WASHINGTON, D. C.
AMA president urges broadened health care
WASHINGTON — The Buffalo physician who heads the American Medical Association came to the capital Tuesday to reignite the debate on universal health care at a time of great sickness in the American economy.
“You may wonder why we are doing this at a time when Wall Street is tanking, but it just couldn’t be any more timely,” said Nancy H. Nielsen, the Buffalo internist who became the AMA’s president in June.
“We know the number of uninsured is 47 million in this country,” she added at a briefing on the issue at the National Press Club. “These are not people living under bridges. They are our friends, our neighbors, our acquaintances . . . This 47 million is not a statistic. It’s a tragedy and a national disgrace, and we need to do something about it.”
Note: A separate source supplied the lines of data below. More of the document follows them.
/-! ### The walk -/

theorem plannedCode_planned (s : State) {w : WorkingRecord} (target : Int) (m : List Int) {e : Entry}
    (hsh : ∃ g, e.row ≤ g ∧ g < e.row + e.length ∧ w.row ≤ g ∧ g < w.row + w.order.length) :
    s.planned w target m e (plannedCode s.supply.ceiling w.row w.order.length target m (s.asCandidate e)) := by
  unfold State.planned plannedCode
  dsimp only
  have hcar : ∀ q, s.currentOf e q ≤ leastOf (((spanRows w.row w.order.length).filter fun g =>
      (s.asCandidate e).row ≤ g && g < (s.asCandidate e).row + (s.asCandidate e).length).map fun g =>
        s.supply.ceiling - target - rowOf m g + (s.asCandidate e).current (s.asCandidate e).granted) ↔
      ∀ g, e.row ≤ g → g < e.row + e.length → w.row ≤ g → g < w.row + w.order.length →
        rowOf m g - s.currentOf e e.granted + s.currentOf e q + target ≤ s.supply.ceiling := by
    intro q
    obtain ⟨g0, a0, b0, c0, d0⟩ := hsh
    rw [le_leastOf]
    · simp only [List.forall_mem_map, List.mem_filter, mem_spanRows, Bool.and_eq_true, decide_eq_true_eq, asCandidate_current]
      constructor
      · intro h g a b c d
        have := h g ⟨⟨c, d⟩, a, b⟩
        simp only [State.asCandidate] at this
        omega
      · rintro h g ⟨⟨c, d⟩, a, b⟩
        have := h g a b c d
        simp only [State.asCandidate]
        omega
    · refine List.ne_nil_of_mem (List.mem_map_of_mem (List.mem_filter.2 ⟨mem_spanRows.2 ⟨c0, d0⟩, ?_⟩))
      simp [State.asCandidate, a0, b0]
  obtain ⟨h1, h2⟩ := fitInverse_spec (s.asCandidate e).current (leastOf (((spanRows w.row w.order.length).filter fun g =>
      (s.asCandidate e).row ≤ g && g < (s.asCandidate e).row + (s.asCandidate e).length).map fun g =>
        s.supply.ceiling - target - rowOf m g + (s.asCandidate e).current (s.asCandidate e).granted)) e.lower e.granted
  cases hf : fitInverse (s.asCandidate e).current (leastOf (((spanRows w.row w.order.length).filter fun g =>
      (s.asCandidate e).row ≤ g && g < (s.asCandidate e).row + (s.asCandidate e).length).map fun g =>
        s.supply.ceiling - target - rowOf m g + (s.asCandidate e).current (s.asCandidate e).granted)) (s.asCandidate e).lower
          (s.asCandidate e).granted with
  | some p =>
    obtain ⟨a, b, c, d⟩ := h1 p hf
    refine Or.inl ⟨a, b, (hcar p).1 c, fun q hq hq' hcon => ?_⟩
    exact absurd ((hcar q).2 hcon) (not_le.2 (d q hq hq'))
  | none =>
    refine Or.inr ⟨rfl, fun q hq hq' hcon => ?_⟩
    exact absurd ((hcar q).2 hcon) (not_le.2 (h2 hf q hq hq'))

/-- The walk the model makes is the walk of R52. -/
theorem planWalk_walk (s : State) {w : WorkingRecord} (target : Int) (cs : List Entry)
    (hsh : ∀ e ∈ cs, ∃ g, e.row ≤ g ∧ g < e.row + e.length ∧ w.row ≤ g ∧ g < w.row + w.order.length) (m : List Int) :
    ∃ plan ended, Walk s w target cs m plan ended ∧
      (planWalk s.supply.ceiling w.row w.order.length target (cs.map s.asCandidate) m).2 =
        plan.map (fun a => (a.1.serial, a.2)) ∧
      ((planWalk s.supply.ceiling w.row w.order.length target (cs.map s.asCandidate) m).1 = true ↔
        rowsFit s.supply.ceiling ended w.row w.order.length target) ∧ (plan.map Prod.fst).Sublist cs := by
  induction cs generalizing m with
  | nil =>
    by_cases h : rowsFit s.supply.ceiling m w.row w.order.length target
    · exact ⟨[], m, .fits h, rfl, by simp [planWalk, fitsSpan_iff], List.nil_sublist _⟩
    · exact ⟨[], m, .done h, rfl, by simp [planWalk, fitsSpan_iff], List.nil_sublist _⟩
  | cons e cs ih =>
    by_cases h : rowsFit s.supply.ceiling m w.row w.order.length target
    · refine ⟨[], m, .fits h, ?_, ?_, List.nil_sublist _⟩
      · simp [planWalk, (fitsSpan_iff _ _ _ _ _).2 h]
      · simp [planWalk, (fitsSpan_iff _ _ _ _ _).2 h, h]
    · have hb : fitsSpan s.supply.ceiling m w.row w.order.length target = false := by
        rw [Bool.eq_false_iff]; exact fun hh => h ((fitsSpan_iff _ _ _ _ _).1 hh)
      have hp := plannedCode_planned s target m (hsh e (by simp))
      have hw : ∀ xs, planWalk s.supply.ceiling w.row w.order.length target (s.asCandidate e :: xs) m =
          ((planWalk s.supply.ceiling w.row w.order.length target xs (addRows m e.row e.length
            (s.currentOf e (plannedCode s.supply.ceiling w.row w.order.length target m (s.asCandidate e)) -
              s.currentOf e e.granted))).1,
           if plannedCode s.supply.ceiling w.row w.order.length target m (s.asCandidate e) < e.granted then
             (e.serial, plannedCode s.supply.ceiling w.row w.order.length target m (s.asCandidate e)) ::
               (planWalk s.supply.ceiling w.row w.order.length target xs (addRows m e.row e.length
                 (s.currentOf e (plannedCode s.supply.ceiling w.row w.order.length target m (s.asCandidate e)) -
                   s.currentOf e e.granted))).2
           else (planWalk s.supply.ceiling w.row w.order.length target xs (addRows m e.row e.length
                 (s.currentOf e (plannedCode s.supply.ceiling w.row w.order.length target m (s.asCandidate e)) -
                   s.currentOf e e.granted))).2) := by
        intro xs; simp only [planWalk, hb, Bool.false_eq_true, if_false]; rfl
      generalize plannedCode s.supply.ceiling w.row w.order.length target m (s.asCandidate e) = code at hp hw
      obtain ⟨plan, ended, h1, h2, h3, h4⟩ := ih (fun e he => hsh e (List.mem_cons_of_mem _ he))
        (addRows m e.row e.length (s.currentOf e code - s.currentOf e e.granted))
      refine ⟨_, ended, .next h hp h1, ?_, ?_, ?_⟩
      · rw [List.map_cons, hw]
        dsimp only
        rw [h2]
        split <;> rfl
      · rw [List.map_cons, hw]; exact h3
      · split
        · simpa using h4
        · exact h4.trans (List.sublist_cons_self _ _)

/-! ### The fit -/

theorem floorHeadroom_iff (s : State) {w : WorkingRecord} (hl : 1 ≤ w.order.length) (cs : List Entry) (cur : Int) :
    cur ≤ floorHeadroom s.supply.ceiling s.supply.map w.row w.order.length (cs.map s.asCandidate) ↔
      ∀ g, w.row ≤ g → g < w.row + w.order.length → cur ≤ s.supply.ceiling - rowOf s.supply.map g +
        ((cs.filter fun e => e.row ≤ g && g < e.row + e.length).map
          fun e => s.currentOf e e.granted - s.currentOf e e.lower).sum := by
  unfold floorHeadroom
  rw [le_leastOf]
  · simp only [List.forall_mem_map, mem_spanRows, List.filter_map, List.map_map]
    exact ⟨fun h g a b => h g ⟨a, b⟩, fun h g ⟨a, b⟩ => h g a b⟩
  · exact List.ne_nil_of_mem (List.mem_map_of_mem (mem_spanRows.2 ⟨le_refl w.row, by omega⟩))

theorem headroomReason_ne (t : CeilingTerms) : t.headroomReason ≠ .mute := by
  unfold CeilingTerms.headroomReason; split
  · simp
  · split <;> simp

theorem lesser_ne {c : Int × Reason} {v : Int} {r : Reason} (h : c.2 ≠ .mute) (hr : r ≠ .mute) : (lesser c v r).2 ≠ .mute := by
  unfold lesser; split
  · exact hr
  · exact h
Several of the panelists at the discussion agreed, noting that the number of uninsured is likely to rise if the economy goes into free fall amid the nation’s financial crisis.
Yet the panelists also agreed that it would be difficult to get Congress to solve the problem quickly, no matter who is elected president in November.
“We don’t really have a health care system; it’s a free-for- all,” said Sen. Max Baucus, D-Mont., chairman of the Senate Finance Committee. “It’s so complicated, and so many people have knee-jerk reactions to it, that everybody’s going to have to step back and re-examine their assumptions and pause before saying, ‘No, this won’t work.’ ”
Paul H. Keckley, executive director of the Deloitte Center for Health Solutions, agreed.
“It’s a perplexing problem that’s not going to be solved in four years,” Keckley said. “It took us 60 years to get here.”
And now, a new president and Congress will be forced to try to deal with the problem of the uninsured amid great uncertainty about the American financial system, which the Bush administration proposes spending $700 billion in federal funds to rescue from its bad debts.
“I think the rolls of the uninsured may have expanded recently” due to newly unemployed investment bankers, said Brian Kelly, editor of U. S. News and World Report, which sponsored the discussion along with the AMA.
Kelly also proposed a quick, if flip, solution to the problem of paying for insurance for those who remain uncovered.
“You could fit it into the bailout bill as a rounding error,” he said.